Íñigo Eguaras Álvarez (born 7 March 1992) is a Spanish footballer who plays as a central midfielder for UD Almería.

Football career
Born in Ansoáin, Navarre, Eguaras graduated from Athletic Bilbao's youth setup after joining in 2004 from UDC Txantrea, and made his senior debuts with CD Basconia, the club's farm team, in the 2010–11 campaign, in Tercera División. On 10 June 2011 he was promoted to the reserves in Segunda División B.

On 26 May 2014 Eguaras was released by the Lions, and subsequently signed for Segunda División club CE Sabadell FC on 2 July. He played his first match as a professional on 24 August, starting in a 2–3 home loss against Real Betis.

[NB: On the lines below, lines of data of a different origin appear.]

-- ==== Sys2Proof/Tests/Slice0.lean ====
section
/-! SUPPORT. The model's own tests: the well-formedness check, the decoding of every opcode, single steps of
95_test_vectors.md (the number of a theorem is the row's), and for every statement with hypotheses a state and operands
that meet them. -/

namespace Sys2Proof.Tests

open Sys2Proof Sys2Proof.Machine

-- One theorem at a time: each one checked beside the others takes a thread with a large stack of its own.
set_option Elab.async false

/-! ### Well-formed forms -/

theorem test_refused_sta_immediate : Form.wellFormed ⟨.sta, .immediate 0⟩ = false := by decide
theorem test_refused_ldx_zero_page_x : Form.wellFormed ⟨.ldx, .zeroPageX 0⟩ = false := by decide
theorem test_refused_lda_zero_page_y : Form.wellFormed ⟨.lda, .zeroPageY 0⟩ = false := by decide
theorem test_refused_ldy_absolute_y : Form.wellFormed ⟨.ldy, .absoluteY 0⟩ = false := by decide
theorem test_refused_bit_immediate : Form.wellFormed ⟨.bit, .immediate 0⟩ = false := by decide
theorem test_refused_inc_accumulator : Form.wellFormed ⟨.inc, .accumulator⟩ = false := by decide
theorem test_refused_jmp_indirect_x : Form.wellFormed ⟨.jmp, .indirectX 0⟩ = false := by decide
theorem test_refused_jsr_indirect : Form.wellFormed ⟨.jsr, .indirect 0⟩ = false := by decide
theorem test_refused_ldx_indirect_y : Form.wellFormed ⟨.ldx, .indirectY 0⟩ = false := by decide
theorem test_refused_bne_absolute : Form.wellFormed ⟨.bne, .absolute 0⟩ = false := by decide
theorem test_refused_lda_relative : Form.wellFormed ⟨.lda, .relative 0⟩ = false := by decide
theorem test_refused_tax_absolute_x : Form.wellFormed ⟨.tax, .absoluteX 0⟩ = false := by decide
theorem test_refused_adc_implied : Form.wellFormed ⟨.adc, .implied⟩ = false := by decide
theorem test_accepted : Form.wellFormed ⟨.stx, .zeroPageY 0xFF⟩ = true := by decide
theorem test_accepted_jmp : Form.wellFormed ⟨.jmp, .indirect 0xFFFF⟩ = true := by decide

/-! ### Decoding: the words of 30_encoding.md R120, the operand 0x34 or 0x1234 -/

/-- The bytes decode to the instruction, all of them read. -/
def reads (row : List Byte × Instr) : Bool :=
  match decode row.1 with
  | .ok (i, []) => i == row.2
  | _ => false

def words_loads_and_stores : List (List Byte × Instr) :=
  [([0xA9, 0x34], .ldaImmediate 0x34), ([0xA5, 0x34], .ldaZeroPage 0x34), ([0xB5, 0x34], .ldaZeroPageX 0x34),
   ([0xAD, 0x34, 0x12], .ldaAbsolute 0x1234), ([0xBD, 0x34, 0x12], .ldaAbsoluteX 0x1234),
   ([0xB9, 0x34, 0x12], .ldaAbsoluteY 0x1234), ([0xA1, 0x34], .ldaIndirectX 0x34),
   ([0xB1, 0x34], .ldaIndirectY 0x34), ([0xA2, 0x34], .ldxImmediate 0x34), ([0xA6, 0x34], .ldxZeroPage 0x34),
   ([0xB6, 0x34], .ldxZeroPageY 0x34), ([0xAE, 0x34, 0x12], .ldxAbsolute 0x1234),
   ([0xBE, 0x34, 0x12], .ldxAbsoluteY 0x1234), ([0xA0, 0x34], .ldyImmediate 0x34),
   ([0xA4, 0x34], .ldyZeroPage 0x34), ([0xB4, 0x34], .ldyZeroPageX 0x34),
   ([0xAC, 0x34, 0x12], .ldyAbsolute 0x1234), ([0xBC, 0x34, 0x12], .ldyAbsoluteX 0x1234),
   ([0x85, 0x34], .staZeroPage 0x34), ([0x95, 0x34], .staZeroPageX 0x34),
   ([0x8D, 0x34, 0x12], .staAbsolute 0x1234), ([0x9D, 0x34, 0x12], .staAbsoluteX 0x1234),
   ([0x99, 0x34, 0x12], .staAbsoluteY 0x1234), ([0x81, 0x34], .staIndirectX 0x34),
   ([0x91, 0x34], .staIndirectY 0x34), ([0x86, 0x34], .stxZeroPage 0x34), ([0x96, 0x34], .stxZeroPageY 0x34),
   ([0x8E, 0x34, 0x12], .stxAbsolute 0x1234), ([0x84, 0x34], .styZeroPage 0x34),
   ([0x94, 0x34], .styZeroPageX 0x34), ([0x8C, 0x34, 0x12], .styAbsolute 0x1234)]

theorem test_decode_loads_and_stores : words_loads_and_stores.all reads = true := by decide +kernel

def words_transfers_and_stack : List (List Byte × Instr) :=
  [([0xAA], .tax), ([0xA8], .tay), ([0x8A], .txa), ([0x98], .tya), ([0xBA], .tsx), ([0x9A], .txs), ([0x48], .pha),
   ([0x08], .php), ([0x68], .pla), ([0x28], .plp)]

theorem test_decode_transfers_and_stack : words_transfers_and_stack.all reads = true := by decide +kernel

def words_arithmetic : List (List Byte × Instr) :=
  [([0x69, 0x34], .adcImmediate 0x34), ([0x65, 0x34], .adcZeroPage 0x34), ([0x75, 0x34], .adcZeroPageX 0x34),
   ([0x6D, 0x34, 0x12], .adcAbsolute 0x1234), ([0x7D, 0x34, 0x12], .adcAbsoluteX 0x1234),
   ([0x79, 0x34, 0x12], .adcAbsoluteY 0x1234), ([0x61, 0x34], .adcIndirectX 0x34),
   ([0x71, 0x34], .adcIndirectY 0x34), ([0xE9, 0x34], .sbcImmediate 0x34), ([0xE5, 0x34], .sbcZeroPage 0x34),
   ([0xF5, 0x34], .sbcZeroPageX 0x34), ([0xED, 0x34, 0x12], .sbcAbsolute 0x1234),
   ([0xFD, 0x34, 0x12], .sbcAbsoluteX 0x1234), ([0xF9, 0x34, 0x12], .sbcAbsoluteY 0x1234),
   ([0xE1, 0x34], .sbcIndirectX 0x34), ([0xF1, 0x34], .sbcIndirectY 0x34), ([0xC9, 0x34], .cmpImmediate 0x34),
   ([0xC5, 0x34], .cmpZeroPage 0x34), ([0xD5, 0x34], .cmpZeroPageX 0x34),
   ([0xCD, 0x34, 0x12], .cmpAbsolute 0x1234), ([0xDD, 0x34, 0x12], .cmpAbsoluteX 0x1234),
   ([0xD9, 0x34, 0x12], .cmpAbsoluteY 0x1234), ([0xC1, 0x34], .cmpIndirectX 0x34),
   ([0xD1, 0x34], .cmpIndirectY 0x34), ([0xE0, 0x34], .cpxImmediate 0x34), ([0xE4, 0x34], .cpxZeroPage 0x34),
   ([0xEC, 0x34, 0x12], .cpxAbsolute 0x1234), ([0xC0, 0x34], .cpyImmediate 0x34),
   ([0xC4, 0x34], .cpyZeroPage 0x34), ([0xCC, 0x34, 0x12], .cpyAbsolute 0x1234)]

theorem test_decode_arithmetic : words_arithmetic.all reads = true := by decide +kernel

def words_logic : List (List Byte × Instr) :=
  [([0x29, 0x34], .andImmediate 0x34), ([0x25, 0x34], .andZeroPage 0x34), ([0x35, 0x34], .andZeroPageX 0x34),
   ([0x2D, 0x34, 0x12], .andAbsolute 0x1234), ([0x3D, 0x34, 0x12], .andAbsoluteX 0x1234),
   ([0x39, 0x34, 0x12], .andAbsoluteY 0x1234), ([0x21, 0x34], .andIndirectX 0x34),
   ([0x31, 0x34], .andIndirectY 0x34), ([0x09, 0x34], .oraImmediate 0x34), ([0x05, 0x34], .oraZeroPage 0x34),
   ([0x15, 0x34], .oraZeroPageX 0x34), ([0x0D, 0x34, 0x12], .oraAbsolute 0x1234),
   ([0x1D, 0x34, 0x12], .oraAbsoluteX 0x1234), ([0x19, 0x34, 0x12], .oraAbsoluteY 0x1234),
   ([0x01, 0x34], .oraIndirectX 0x34), ([0x11, 0x34], .oraIndirectY 0x34), ([0x49, 0x34], .eorImmediate 0x34),
   ([0x45, 0x34], .eorZeroPage 0x34), ([0x55, 0x34], .eorZeroPageX 0x34),
   ([0x4D, 0x34, 0x12], .eorAbsolute 0x1234), ([0x5D, 0x34, 0x12], .eorAbsoluteX 0x1234),
   ([0x59, 0x34, 0x12], .eorAbsoluteY 0x1234), ([0x41, 0x34], .eorIndirectX 0x34),
   ([0x51, 0x34], .eorIndirectY 0x34), ([0x24, 0x34], .bitZeroPage 0x34), ([0x2C, 0x34, 0x12], .bitAbsolute 0x1234)]

theorem test_decode_logic : words_logic.all reads = true := by decide +kernel

def words_increments : List (List Byte × Instr) :=
  [([0xE6, 0x34], .incZeroPage 0x34), ([0xF6, 0x34], .incZeroPageX 0x34),
   ([0xEE, 0x34, 0x12], .incAbsolute 0x1234), ([0xFE, 0x34, 0x12], .incAbsoluteX 0x1234),
   ([0xC6, 0x34], .decZeroPage 0x34), ([0xD6, 0x34], .decZeroPageX 0x34),
   ([0xCE, 0x34, 0x12], .decAbsolute 0x1234), ([0xDE, 0x34, 0x12], .decAbsoluteX 0x1234), ([0xE8], .inx),
   ([0xC8], .iny), ([0xCA], .dex), ([0x88], .dey)]

theorem test_decode_increments : words_increments.all reads = true := by decide +kernel

def words_shifts : List (List Byte × Instr) :=
  [([0x0A], .aslAccumulator), ([0x06, 0x34], .aslZeroPage 0x34), ([0x16, 0x34], .aslZeroPageX 0x34),
   ([0x0E, 0x34, 0x12], .aslAbsolute 0x1234), ([0x1E, 0x34, 0x12], .aslAbsoluteX 0x1234),
   ([0x4A], .lsrAccumulator), ([0x46, 0x34], .lsrZeroPage 0x34), ([0x56, 0x34], .lsrZeroPageX 0x34),
   ([0x4E, 0x34, 0x12], .lsrAbsolute 0x1234), ([0x5E, 0x34, 0x12], .lsrAbsoluteX 0x1234),
   ([0x2A], .rolAccumulator), ([0x26, 0x34], .rolZeroPage 0x34), ([0x36, 0x34], .rolZeroPageX 0x34),
   ([0x2E, 0x34, 0x12], .rolAbsolute 0x1234), ([0x3E, 0x34, 0x12], .rolAbsoluteX 0x1234),
   ([0x6A], .rorAccumulator), ([0x66, 0x34], .rorZeroPage 0x34), ([0x76, 0x34], .rorZeroPageX 0x34),
   ([0x6E, 0x34, 0x12], .rorAbsolute 0x1234), ([0x7E, 0x34, 0x12], .rorAbsoluteX 0x1234)]

theorem test_decode_shifts : words_shifts.all reads = true := by decide +kernel

def words_jumps_and_branches : List (List Byte × Instr) :=
  [([0x4C, 0x34, 0x12], .jmpAbsolute 0x1234), ([0x6C, 0x34, 0x12], .jmpIndirect 0x1234),
   ([0x20, 0x34, 0x12], .jsr 0x1234), ([0x60], .rts), ([0x40], .rti), ([0x00], .brk), ([0x90, 0x34], .bcc 0x34),
   ([0xB0, 0x34], .bcs 0x34), ([0xF0, 0x34], .beq 0x34), ([0xD0, 0x34], .bne 0x34), ([0x30, 0x34], .bmi 0x34),
   ([0x10, 0x34], .bpl 0x34), ([0x50, 0x34], .bvc 0x34), ([0x70, 0x34], .bvs 0x34)]

theorem test_decode_jumps_and_branches : words_jumps_and_branches.all reads = true := by decide +kernel

def words_flags_and_nop : List (List Byte × Instr) :=
  [([0x18], .clc), ([0x38], .sec), ([0x58], .cli), ([0x78], .sei), ([0xB8], .clv), ([0xD8], .cld), ([0xF8], .sed),
   ([0xEA], .nop)]

theorem test_decode_flags_and_nop : words_flags_and_nop.all reads = true := by decide +kernel

theorem test_decode_illegal : decode [0xEB, 0x00, 0x00] = .error (.illegalOpcode 0xEB) := by decide
theorem test_decode_truncated : decode [0xAD, 0x00] = .error .truncated := by decide

/-! ### Single steps -/

/-- The default machine of 95_test_vectors.md section 0 with bytes placed at an address of the program ROM: one program
bank, graphics RAM, vectors 0x9000, 0x8000, 0x9800. -/
def rom (pc : Word) (bytes : List Byte) : State :=
  { State.reset with
    cart :=
      { Cartridge.blank with
        prg := Memory.writeAll (Memory.writeAll [] 0x3FFA [0x00, 0x90, 0x00, 0x80, 0x00, 0x98]) (pc.toNat - 0x8000) bytes }
    cpu := Cpu.reset pc }

/-- Bytes placed in work RAM. -/
def fill (m : Memory) (cells : List (Nat × Byte)) : Memory := cells.foldl (fun m c => m.write c.1 c.2) m

/-- From the default machine with `before` made of the CPU and these bytes in work RAM, one CPU step gives exactly the CPU
that `after` makes of the start and the bytes named besides in work RAM. -/
def runs (pc : Word) (bytes : List Byte) (before : Cpu → Cpu) (ram : List (Nat × Byte)) (after : Cpu → Cpu)
    (stored : List (Nat × Byte)) : Bool :=
  let s := { rom pc bytes with cpu := before (Cpu.reset pc), ram := fill [] ram }
  match cpuStep s with
  | .next t => decide (t.cpu = after s.cpu ∧ t.ram = fill s.ram stored)
  | _ => false

/-- One CPU step of the machine stops with this condition recorded, and the machine it leaves has the property. -/
def stopsIn (s : State) (c : FatalCondition) (p : State → Bool) : Bool :=
  match cpuStep s with
  | .fault (.raised k t) => decide (k = c ∧ t.fault = some c) && p t
  | _ => false

/-- One CPU step of the default machine stops with this condition. -/
def stops (bytes : List Byte) (c : FatalCondition) : Bool := stopsIn (rom 0x8000 bytes) c fun _ => true
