/-- Lantern (17). -/
structure Lantern where
  meas : List (List Byte) := List.replicate 8 (List.replicate 32 0#8)
  log : List LogRec := []
  nextSeq : Nat := 0
  chain : List Byte := List.replicate 32 0#8
  /-- latest checkpoints, newest last: SEQ, chain, signature -/
  checkpoints : List (Nat × List Byte × List Byte) := []
  /-- chip time of the latest checkpoint -/
  lastCheck : Nat := 0
  sinceCheck : Nat := 0
  /-- Keeper requests waiting while Lantern hashes: type, partition, data -/
  queue : List (Nat × Nat × List Byte) := []
  /-- requests that found the queue full -/
  waiting : List (Nat × Nat × List Byte) := []
  /-- a checkpoint is due -/
  checkDue : Bool := false
  life : Life := {}
  vol : Life := {}
  /-- chip time at which the counters fold next; they fold at once for a machine check or a trip -/
  foldAt : Nat := 3600000000000
  foldNow : Bool := false
  /-- the second up to which the thermal histogram stands -/
  heatTo : Nat := 0
  fuseMin : Nat := 0
  /-- SHA-256 of the firmware public key, in fuses (R414) -/
  keyHash : List Byte := Config.keyHash
  /-- leaf indexes of the two levels of the identity key that are spent (R415), and the one committed for the next signature -/
  leafTop : Nat := 0
  leafLow : Nat := 0
  leaf : Option Nat := none
  boots : Nat := 0
  recovery : Bool := false
  lmAddr : DWord := 0#64
  lmArg : DWord := 0#64
  lmNonce : List Byte := List.replicate 32 0#8
  /-- mailbox commands that have been written: LMCMD, and what LMADDR, LMARG and LMNONCE held -/
  lmQueue : List (DWord × DWord × DWord × List Byte) := []
  lmDone : Nat := 0
  lmResult : Nat := 0
  slotA : Option Image := none
  slotB : Option Image := none
  tripped : Bool := false
  /-- every sensor has read below 90 degrees since the trip -/
  cool : Bool := false
  powered : Bool := true
deriving DecidableEq, Repr

end Sys2Proof.Machine
end

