/-- The whole issuing entry goes on at the word after the group. -/
def advance (p : Px) (s : State) : Op := setFront s [(s.nextPc p, s.cur.mask)] p.sos

/-! How an instruction ends. -/

/-- The group has completed: nothing is kept, the count of instructions advances, a single step ends (16 R399). -/
def finish (s : State) : State :=
  { s with w := { s.w with stall := none, keep := .none, asked := none, icount := s.w.icount + 1, bpSkip := none
                           haltReq := s.w.haltReq || s.w.stepping
                           haltWhy := if s.w.stepping then (4, 0) else s.w.haltWhy, stepping := false, trans := [] } }

/-- A stall that is a switch point of a deterministic launch (12 R335): a blocked queue operation or TLTAKE, a TLSYNC, a barrier,
an ENSURE or RBACCEPT that waits for others. -/
def switches : StallKind → Cond → Bool
  | .queue, .queue _ _ _ | .queue, .hand _ | .operand, .tiles _ | .regroup, _ => true
  | .barrier, .settled | .barrier, .opens => false
  | .barrier, _ => true
  | _, _ => false

/-- A stall on which SOS acts: not a fetch stall, and not the last arrival at a header, which does not wait (04 R120). -/
def yields : StallKind → Cond → Bool
  | .fetch, _ | _, .opens => false
  | _, _ => true

/-- The place of a request in its grant order: it keeps the one that it has. -/
def askedFor (s : State) (cond : Cond) : Option (Nat × Cond) :=
  if cond.ordered then some (match s.w.asked with
    | some a => if a.2.sameTurn cond then (a.1, cond) else (s.stepNo, cond)
    | none => (s.stepNo, cond))
  else s.w.asked

/-- The warp waits. With SOS, and outside deterministic launches, the slot passes on (04 R120 R121). -/
def stallWarp (s : State) (sos : Bool) (kind : StallKind) (cond : Cond) : State :=
  { s with w := { s.w with stall := some ⟨kind, cond⟩, asked := askedFor s cond }
           sl := { s.sl with passing := s.sl.passing || (sos && !s.l.det && yields kind cond) }
           c := { s.c with passing := s.c.passing || (s.l.det && switches kind cond) } }

/-- The warp in focus has asked for such a grant already. -/
def hasAsked (s : State) (cond : Cond) : Bool := s.w.asked.any fun b => b.2.sameTurn cond

/-- A request of a warp began before the one of its kind that the warp in focus has made. -/
def askedBefore (s : State) (v : Warp) (q : Cond → Bool) : Bool :=
  v.asked.any fun a => q a.2 && (!hasAsked s a.2 || s.w.asked.any fun b => decide (a.1 < b.1))

/-! The system fault queue (14 R364, 15 R391 R393). -/

/-- The interface that owns a partition. -/
def State.owner? (s : State) (part : Nat) : Option VIface := s.vis.find? fun v => v.part == some part && v.owner

/-- The window of this package is local memory (11 R294). -/
def localPa (s : State) (pa : Nat) : Nat :=
  let b := 0x1000000000000 + s.fabric.pkg * 0x10000000000
  if b ≤ pa ∧ pa < b + 0x9000000000 then pa - b else pa

def isHostPa (pa : Nat) : Bool := decide (0x8000000000000 ≤ pa)

/-- The fault-queue ring lies where it may: in the partition's device memory or in host memory, on a 4 KiB boundary (15 R391). -/
def fqPlaced (s : State) (part : Nat) (v : VIface) : Bool :=
  let b := v.fqBase.toNat
  let n := 64 * 2 ^ (v.fqCfg.toNat % 32)
  let mine := fun a : Nat => (s.part? part).any fun p => p.granules.contains (localPa s a / 2 ^ 30)
  decide (b % 4096 = 0) && ((isHostPa b && decide (b + n ≤ 2 ^ 52)) || (mine b && mine (b + n - 1)))
/-- Write the records that wait for a partition while there is room. -/
def fqFlush (s : State) : Nat → Nat → State
  | _, 0 => s
  | part, n + 1 =>
    match s.owner? part, s.fqWait.find? fun r => r.1 == part with
    | some v, some r =>
      let size := 2 ^ (v.fqCfg.toNat % 32)
      let used := (v.fqTail - v.fqHead).toNat
      if v.fqCfg.getLsbD 8 && fqPlaced s part v && decide (used < size) then
        fqFlush { s with mem := memPuts s.mem (placed (localPa s v.fqBase.toNat + 64 * (v.fqTail.toNat % size)) r.2)
                         fqWait := s.fqWait.erase r
                         vis := updWhere (fun x => x.id == v.id) (fun x => { x with fqTail := x.fqTail + 1#64 }) s.vis } part n
      else s
    | _, _ => s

Eguaras scored his first professional goal on 16 May 2015, netting the last in a 1–1 away draw against CD Leganés. On 17 July he signed for fellow league team CD Mirandés, after agreeing to a two-year deal.

On 19 June 2017, after suffering relegation, Eguaras moved to fellow second tier club Real Zaragoza. A regular starter, he renewed his contract until 2024 on 18 May 2020.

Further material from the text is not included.